**Records for the task:**
/-- The whole part: its blocks, lines and links. -/
structure Part where
  /-- The channel controller (01). -/
  ctl : Controller
  /-- The uplink queue and frame store (02). -/
  queue : Queue
  /-- The zone resolver (03). -/
  zones : Resolver
  /-- The offer table, in order of creation (R61). -/
  offers : List Offer
  /-- The meter with the open trip (05, 06). -/
  meter : Meter
  /-- The tariff store (07). -/
  tariff : TariffStore
  /-- The time base (08). -/
  clock : TimeBase
  /-- The trip log and totals (09). -/
  log : TripLog
  /-- The message store (10). -/
  msgs : MessageStore
  /-- The emergency unit (11). -/
  emg : EmergencyUnit
  /-- The sign driver (11). -/
  sign : SignDriver
  /-- The management unit (12). -/
  mgmt : Management
  /-- The cab link port (12). -/
  port : CabPort
  /-- The input lines (00, Interfaces). -/
  lines : Lines
  /-- The bursts last released to the modem (R11; log 15). -/
  air : List Burst
  /-- The cycle starts signalled and not yet taken (R1; log 10). -/
  sig : CycleSignals
  /-- How many free values have been read (log 5). -/
  draws : Nat
deriving DecidableEq, Repr, Inhabited

/-- The state of the machine: the part, and the commands that wait for it, first in, first out. -/
structure State where
  part : Part
  pending : List Instr
deriving DecidableEq, Repr, Inhabited

/-! ### Updates of one block -/

/-- Update the channel controller (01). -/
def Part.setCtl (p : Part) (v : Controller) : Part := { p with ctl := v }

/-- Update the uplink queue and frame store (02). -/
def Part.setQueue (p : Part) (v : Queue) : Part := { p with queue := v }

/-- Update the zone resolver (03). -/
def Part.setZones (p : Part) (v : Resolver) : Part := { p with zones := v }

/-- Update the offer table, in order of creation (R61). -/
def Part.setOffers (p : Part) (v : List Offer) : Part := { p with offers := v }

/-- Update the meter with the open trip (05, 06). -/
def Part.setMeter (p : Part) (v : Meter) : Part := { p with meter := v }

/-- Update the tariff store (07). -/
def Part.setTariff (p : Part) (v : TariffStore) : Part := { p with tariff := v }

/-- Update the time base (08). -/
def Part.setClock (p : Part) (v : TimeBase) : Part := { p with clock := v }

/-- Update the trip log and totals (09). -/
def Part.setLog (p : Part) (v : TripLog) : Part := { p with log := v }

/-- Update the message store (10). -/
def Part.setMsgs (p : Part) (v : MessageStore) : Part := { p with msgs := v }

/-- Update the emergency unit (11). -/
def Part.setEmg (p : Part) (v : EmergencyUnit) : Part := { p with emg := v }

/-- Update the sign driver (11). -/
def Part.setSign (p : Part) (v : SignDriver) : Part := { p with sign := v }

/-- Update the management unit (12). -/
def Part.setMgmt (p : Part) (v : Management) : Part := { p with mgmt := v }

/-- Update the cab link port (12). -/
def Part.setPort (p : Part) (v : CabPort) : Part := { p with port := v }

/-- Update the input lines (00, Interfaces). -/
def Part.setLines (p : Part) (v : Lines) : Part := { p with lines := v }

/-- Update the bursts last released to the modem (R11; log 15). -/
def Part.setAir (p : Part) (v : List Burst) : Part := { p with air := v }

/-- Update the cycle starts signalled and not yet taken (R1; log 10). -/
def Part.setSig (p : Part) (v : CycleSignals) : Part := { p with sig := v }

/-- Update how many free values have been read (log 5). -/
def Part.setDraws (p : Part) (v : Nat) : Part := { p with draws := v }

/-! ### Ways to stop -/

/-- The part has no fault: no command stops it. No meaning answers with one. -/
inductive Fault
deriving DecidableEq, Repr

/-- Refusals. -/
inductive Refusal
  /-- Raised by an arm of `exec` whose command has no meaning yet, and by nothing else; safe. No arm raises it. -/
  | notModelled (mnemonic : String)
deriving DecidableEq, Repr

/-! ### Reset -/

/-- The factory sign pattern table (R188). -/
def SignTable.factory : SignTable where
  offDuty := ⟨0, 0⟩
  vacant := ⟨10, 0⟩
  assigned := ⟨0, 0⟩
  hired := ⟨0, 0⟩
  payable := ⟨0, 0⟩
  suspended := ⟨5, 5⟩

/-- The default channel parameters (R35, R197). -/
def ChannelParams.defaults : ChannelParams where
  len := 1000
  limitBid := 6
  limitDecline := 6
  limitStatus := 4
  limitText := 4
  limitTrip := 8
  lifeDecline := 10
  lifeStatus := 30
  lifeText := 60
  lifeTrip := 600

/-- All eight status flags clear (R198). -/
def StatusFlags.clear : StatusFlags := ⟨false, false, false, false, false, false, false, false⟩

/-- A bank that holds no data (R127). -/
def Bank.blank : Bank where
  pages := List.replicate 32 none
  image := none
  count := none
  crc := none

/-- Totalizers at zero (09: as the part leaves the factory). -/
def Totalizers.zero : Totalizers := ⟨0, 0, 0, 0, 0, 0⟩

/-- The empty plausibility window (R98). -/
def PlausWindow.empty : PlausWindow := ⟨0, 0, none, none, 0⟩

/-- The channel controller after a start-up (R26): the start-up is at 0 of the local counter (log 1). -/
def Controller.cold : Controller where
  acq := .search
  cycle := 0
  expected := 1000000
  timer := 1125000
  inSeq := 0
  missed := 0
  nOpen := 0
  restricted := false
  schedule := []
  groups := []
  pageHold := 0
  offTime := 0
  len := 1000

/-- The uplink queue after a start-up (R47). -/
def Queue.cold : Queue := ⟨[], 0, none, none, 0, List.replicate 128 []⟩

/-- The zone resolver after a start-up (R60). -/
def Resolver.cold : Resolver where
  table := List.replicate 64 none
  lastFix := none
  age := 255
  cand := none
  zone := 0
  timer := 60
  stale := true
  area := 0
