-- ==== Sys2Proof/Machine/Sign.lean ====
section
/-! DEFINITION. The roof sign and the rear lamp (11, R187, R188). -/

namespace Sys2Proof.Machine

/-- The table entry of a meter state (R188). -/
def signEntry (t : SignTable) : MeterState → Pattern
  | .offDuty => t.offDuty
  | .vacant => t.vacant
  | .assigned => t.assigned
  | .hired => t.hired
  | .payable => t.payable
  | .suspended => t.suspended

/-- The table with one entry replaced (R188). -/
def putSignEntry (t : SignTable) (v : Pattern) : MeterState → SignTable
  | .offDuty => { t with offDuty := v }
  | .vacant => { t with vacant := v }
  | .assigned => { t with assigned := v }
  | .hired => { t with hired := v }
  | .payable => { t with payable := v }
  | .suspended => { t with suspended := v }

/-- A generator that is started begins in its ON phase, for the on time (R187). -/
def startGenerator (v : Pattern) : Generator := ⟨v, true, v.on⟩

/-- A generator stopped dark (R187). -/
def darkGenerator : Generator := ⟨⟨0, 0⟩, false, 0⟩

/-- A pattern that blinks: both times above 0 (R187). -/
def blinks (v : Pattern) : Bool := decide (0 < v.on) && decide (0 < v.off)

/-- The phase of a blinking generator changes at the end of its phase time; a steady or dark one has no phases (R187). -/
def phaseEnds (g : Generator) : Generator :=
  if blinks g.pattern then ⟨g.pattern, !g.phaseOn, if g.phaseOn then g.pattern.off else g.pattern.on⟩ else g

/-- What a generator shows (R187): dark with an on time of 0, lit with an off time of 0, and its phase otherwise. -/
def lit (g : Generator) : Bool :=
  if g.pattern.on = 0 then false else if g.pattern.off = 0 then true else g.phaseOn

/-- The SIGN output (R187). -/
def signLit (p : Part) : Bool := lit p.sign.sign

/-- The ALERT output (R187). -/
def alertLit (p : Part) : Bool := lit p.sign.alert

/-- The owner of SIGN by the open-alert flag (R187). -/
def wantedOwner (p : Part) : SignOwner := if p.emg.openAlert then .openAlert else .meter

/-- The pattern of SIGN by its owner (R187). -/
def wantedPattern (p : Part) : Pattern := if p.emg.openAlert then ⟨2, 2⟩ else signEntry p.sign.table p.meter.state

/-- The SIGN generator follows its owner and pattern: started anew at a change of either, running on otherwise (R187). -/
def followSign (p : Part) : Part :=
  if p.sign.owner = wantedOwner p ∧ p.sign.sign.pattern = wantedPattern p then p
  else p.setSign { p.sign with sign := startGenerator (wantedPattern p), owner := wantedOwner p }

/-- The on and off time of a SET_SIGN_PATTERN, when both lie in 0 to 255: other times are not of the item's form, and the
port answers them BAD (R188, R191; log 20). -/
def signTimes (times : Option (Nat × Nat)) : Option (Nat × Nat) :=
  times.filter (fun t => decide (t.1 ≤ 255) && decide (t.2 ≤ 255))

/-- SET_SIGN_PATTERN (R188): BAD for no meter state of the six; otherwise the entry's nonvolatile write begins, and the
response waits for it. -/
def requestSignPattern (state : Option MeterState) (times : Nat × Nat) (p : Part) : Part :=
  match state with
  | none => answer .bad .none p
  | some st => p.setSign { p.sign with write := some (st, ⟨times.1, times.2⟩) }

/-- A SET_SIGN_PATTERN at the port (R188, R191, R192). -/
def takeSignPattern (req : Nat) (state : Option MeterState) (times : Option (Nat × Nat)) (p : Part) : Part :=
  takeRequestWith req 18 (signTimes times) (requestSignPattern state) p

/-- The sign pattern write completes: the entry applies and OK is given (R188). -/
def signWriteCompletes (p : Part) : Part :=
  match p.sign.write with
  | none => p
  | some (st, v) =>
    answer .ok .none (followSign (p.setSign { p.sign with table := putSignEntry p.sign.table v st, write := none }))

/-- A phase time of one lamp's generator ends (R187). -/
def lampPhaseEnds (l : Lamp) (p : Part) : Part :=
  match l with
  | .sign => p.setSign { p.sign with sign := phaseEnds p.sign.sign }
  | .alert => p.setSign { p.sign with alert := phaseEnds p.sign.alert }

/-- PATTERN_PHASE_END (R187). -/
def execPatternPhaseEnd (lamp : Lamp) (s : State) : Host.Outcome State Fault Refusal :=
  .next { s with part := lampPhaseEnds lamp s.part }

/-- SET_SIGN_PATTERN (R188). -/
def execSetSignPattern (req : Nat) (state : Option MeterState) (times : Option (Nat × Nat)) (s : State) :
    Host.Outcome State Fault Refusal :=
  .next { s with part := takeSignPattern req state times s.part }

/-- SIGN_PATTERN_WRITE_COMPLETE (R188). -/
def execSignPatternWriteComplete (s : State) : Host.Outcome State Fault Refusal :=
  .next { s with part := signWriteCompletes s.part }

end Sys2Proof.Machine
end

**Aim of the exercise:**
Count, in the listing above, every line that includes "some". The number is the whole answer.

**Solved exercise:**
2